At the end of my junior year the house was shut down to make room for a campus construction project. Before we left, though, we held a Kellogg Challenge: a contest to name which of us most embodied the place. Categories ranged from the expected (culinary, academic, stereotypical dress) to the more bizarre and scandalous (faculty encounters, romantic exploits, animal sightings). We came up with a list of activities performed in Kellogg that would win you points, and gave ourselves a week to tally our points, during which we all scrambled to do any of the activities we could not already cross off. The place meant everything to us simply because we could do everything there, in the company of good friends.
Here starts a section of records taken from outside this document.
/-- Bytes of pairs of half bytes. -/
def joinHalves : List Nat → List Byte
  | [] => []
  | [a] => leBytes 1 a
  | a :: b :: t => leBytes 1 (a + 16 * b) ++ joinHalves t

/-- The header line of a capture (R188). -/
def Capture.header (c : Capture) (i lost : Nat) : List Byte :=
  leBytes 8 c.start ++ leBytes 4 c.len ++ leBytes 1 i ++ leBytes 1 c.code
    ++ leBytes 2 (b2n (decide (0 < lost)) + 2 * b2n c.clip + 4 * b2n c.trunc + 8 * b2n c.cut)
    ++ leBytes 4 lost ++ leBytes 4 c.serial ++ leBytes 4 c.capser ++ leBytes 4 c.stored

/-- Stored samples that the 16 KiB capture buffer of an input holds (R190). -/
def capRoom : Nat := 16384 * 8 / 12

/-- Line j of a capture of input i: 0 is its header (R187). -/
def Device.capLine (s : Device) (i : Nat) (c : Capture) (j : Nat) : Nat :=
  (s.reg .ipCapBase i).toNat + (c.offset + j) % max (s.reg .ipCapSize i).toNat 1

/-- The stored samples in the buffer that leave it with data line j: those whose last half byte stands there. -/
def Capture.frees (c : Capture) (j : Nat) : Nat :=
  ((List.range (64 * (j + 1) / 3 - 64 * j / 3)).filter fun n =>
    decide (64 * j / 3 + n < c.taken) && !(c.lost.contains (64 * j / 3 + n))).length

/-- The write queue of a line's bank takes another request, and DRAM is not frozen (R378, R388). -/
def Device.writeRoom (s : Device) (line : Nat) : Bool :=
  let r : DReq := { seq := 0, write := true, line := line, req := 1, id := 0 }
  !(s.flag F.memStatusFrozen) && decide (((s.mc.q ++ s.mc.wait).filter r.sameQueue).length < 8)

/-- Lines enter the capture buffer of input i: each takes the next of its 512 words (R190, R374). -/
def captureHold (i : Nat) (ls : List (Nat × List Byte × Nat)) (s : Device) : Device :=
  let x := s.input i
  (forAllDo (List.range ls.length) (fun j t => sramWritten 6 i ((x.drained + x.held.length + j) % 512) 1 t) s).putInput i
    { x with held := x.held ++ ls }

/-- Lines leave the capture buffer of input i in order, as long as DRAM takes them (R190); a parity error leaves the data as read
(R391). -/
def drainLines (i : Nat) : List (Nat × List Byte × Nat) → Device → Device
  | [], s => s
  | (line, data, n) :: t, s =>
    if s.writeRoom line then
      let s1 := (sramAccess 6 i (s.input i).drained s).2
      drainLines i t (dramWrite 1 i line data
        (s1.updInput i fun x => { x with held := t, fill := x.fill - n, drained := (x.drained + 1) % 512 }))
    else s

/-- The capture buffers give DRAM what it takes (R190). -/
def drainCaptures (s : Device) : Device :=
  forAllDo ((s.inputs.filter fun (_, x) => !x.held.isEmpty).map Prod.fst) (fun i t => drainLines i (t.input i).held t) s

/-- A stored sample that found the buffer full (R190): it is counted, with an event at its first input sample. -/
def loseSample (i : Nat) (c : Capture) (m : Nat) (s : Device) : Device :=
  ((s.addFld F.ipCapLost 1 i).setFlag F.ipStatusCapLost i).present (ipEvent i 2) (c.start + capDec c.code * m)

/-- The stored samples of the open capture of input i that are complete before sample n enter its buffer, or are lost where it is
full; whole data lines wait for DRAM (R187, R190). -/
def captureTake (i n : Nat) (s : Device) : Device :=
  match (s.input i).current with
  | none => s
  | some c =>
    let upto := min c.stored ((n - c.start) / capDec c.code)
    let ms := (List.range (upto - c.taken)).map (c.taken + ·)
    let room := capRoom - (s.input i).fill
    let halves := c.odd ++ (ms.take room).flatMap (fun m => halfBytes (s.storedValue i c m)) ++ List.replicate (3 * (ms.drop room).length) 0
    let first := 3 * c.taken / 64
    let k := halves.length / 64
    let c1 := { c with taken := max upto c.taken, lost := c.lost ++ ms.drop room, odd := halves.drop (64 * k) }
    let lines := (List.range k).map fun j =>
      (s.capLine i c (1 + first + j), joinHalves ((halves.drop (64 * j)).take 64), c1.frees (first + j))
    forAllDo (ms.drop room) (loseSample i c) (captureHold i lines (s.updInput i fun x => { x with
      caps := x.caps.map fun d => if d.isOpen && !d.ended then c1 else d
      fill := x.fill + (ms.take room).length }))

/-- The open captures take the samples of the current word (R185, R190). -/
def capturesTake (s : Device) : Device :=
  drainCaptures (forAllDo ((s.inputs.filter fun x => x.2.current.isSome).map Prod.fst) (fun i t => captureTake i (s.ssi + 32) t) s)

/-- A capture of input i ends (R187 to R191): what is left of its data is padded to a line, and its header line follows. -/
def endCapture (i : Nat) (s0 : Device) : Device :=
  match (s0.input i).current with
  | none => s0
  | some c0 =>
    let s := captureTake i c0.stop s0
    let c := ((s.input i).current).getD c0
    let n := 3 * c.taken / 64
    let rest := if c.odd.isEmpty then [] else [(s.capLine i c (1 + n), sliceB (joinHalves c.odd) 0 32, c.frees n)]
    let s1 := captureHold i (rest ++ [(s.capLine i c 0, c.header i c.lost.length, 0)]) (s.updInput i fun x => { x with
      caps := x.caps.map fun d => if d.isOpen && !d.ended then { c with ended := true } else d
      full := x.full || c.trunc })
    let s2 := (s1.setFld F.ipStatusCapActive (b2n ((s1.input i).current.isSome)) i).islandReg .ipCapWr (BitVec.ofNat 32 (s.capNext i c)) i
    drainCaptures (if c.trunc then s2.setFlag F.ipStatusTrunc i else s2)

/-! ### Register writes (R183) -/

/-- A write of IP_CTRL by session t (R183). -/
def ipCtrlOp (t i v : Nat) (s : Device) : CmdOut :=
  if !(s.seqWritable (512 + i) t) then refuse s stNotOwner
  else if 3 < bitsOf v 6 4 then refuse s stBadArg
  else if bitsOf v 1 0 ≠ s.fld F.ipCtrlRange i ∧ s.inputOpen i s.ssi then refuse s stBusy
  else done (s.putReg .ipCtrl (BitVec.ofNat 32 v &&& 0x73) i)

/-! ### Discrimination and records (R209 to R215) -/

/-- 32-bit clamp. -/
def sat32 (z : Int) : Int := clampI (-(2 ^ 31)) (2 ^ 31 - 1) z

/-- h0 to h2 as one number (R210). -/
def discriminate (t : LaneSet) (i q : Int) : Nat :=
  ((List.range (min (bitsOf t.disc 17 16) 3)).map fun j =>
    let (a, b, c) := t.bounds.getD j (0, 0, 0)
    if 0 ≤ a * i + b * q + c then 2 ^ j else 0).sum

/-- The result of a window: I, Q, the flags so far, h and the state (R209 to R211). -/
def Win.outcome (w : Win) (t : LaneSet) : Int × Int × Nat × Nat × Nat :=
  let (ai, aq, sat) := w.result
  let sh := bitsOf t.ctrl 23 20
  let i := sat32 (ai / 2 ^ sh)
  let q := sat32 (aq / 2 ^ sh)
  let rclip := decide (i ≠ ai / 2 ^ sh) || decide (q ≠ aq / 2 ^ sh)
  let f1 := if sat then orBit w.flags rfSat else w.flags
  let f2 := if rclip then orBit f1 rfRclip else f1
  let h := discriminate t i q
  let force := bitOf f2 rfSat || bitOf f2 rfRclip || bitOf f2 rfLag || bitOf f2 rfCut
    || (bitOf t.ctrl 13 && (bitOf f2 rfClip || bitOf f2 rfDdcSat))
  (i, q, f2, h, if force then undecided else bitsOf (bitsOf t.disc 15 0) (2 * h + 1) (2 * h))

/-- Flags that the sequencers give a record: LATE, TAINTED, CAL_EXTRAP (R213, R240, R245). -/
def Device.depFlags (s : Device) (i : Nat) (w : Win) : Nat :=
  let q := s.seq (512 + i)
  let late := match sfind q.late w.uid with | some tc => decide (tc ≤ w.w) | none => false
  2 ^ rfLate * b2n late + 2 ^ rfTainted * b2n (q.affected.contains w.uid) + 2 ^ rfCalExtrap * b2n (s.input i).extrap

/-- The folio range of a block on a tone grows to hold a folio (R245). -/
def noteFolio (i tone : Nat) (w : Win) (folio : Nat) (s : Device) : Device :=
  s.updSeq (512 + i) fun q =>
    let key := 16 * w.uid + tone
    let range := match sfind q.folios key with
      | some (ser, a, _) => (ser, a, (folio + 1) % 2 ^ 32)
      | none => (w.serial, folio, (folio + 1) % 2 ^ 32)
    { q with folios := sput q.folios key range }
Now I am in Alaska living on a farm associated with Alaska Pacific University. My home is a 12x12 Thoreau-ian cabin (though I have electricity and even a wireless signal...) with a porch and views of the mountains on three sides of me. One-hundred yards away is a house, the kind of center of the farm, with a kitchen, a living room with a fireplace and shelves of books where APU students take classes in Environmental Education, offices and computers, and a basement where we are starting our seedlings. Sound familiar? It really is. This is a place where we will gather and eat together all summer, curl up next to a fire, keep each other company while some work and others lounge and read. A space quiet and home enough to relax in, but public enough to provide the constant availability of a conversation, friend, or some form of merry-making. That's what I hope, at least. It is called the Kellogg House.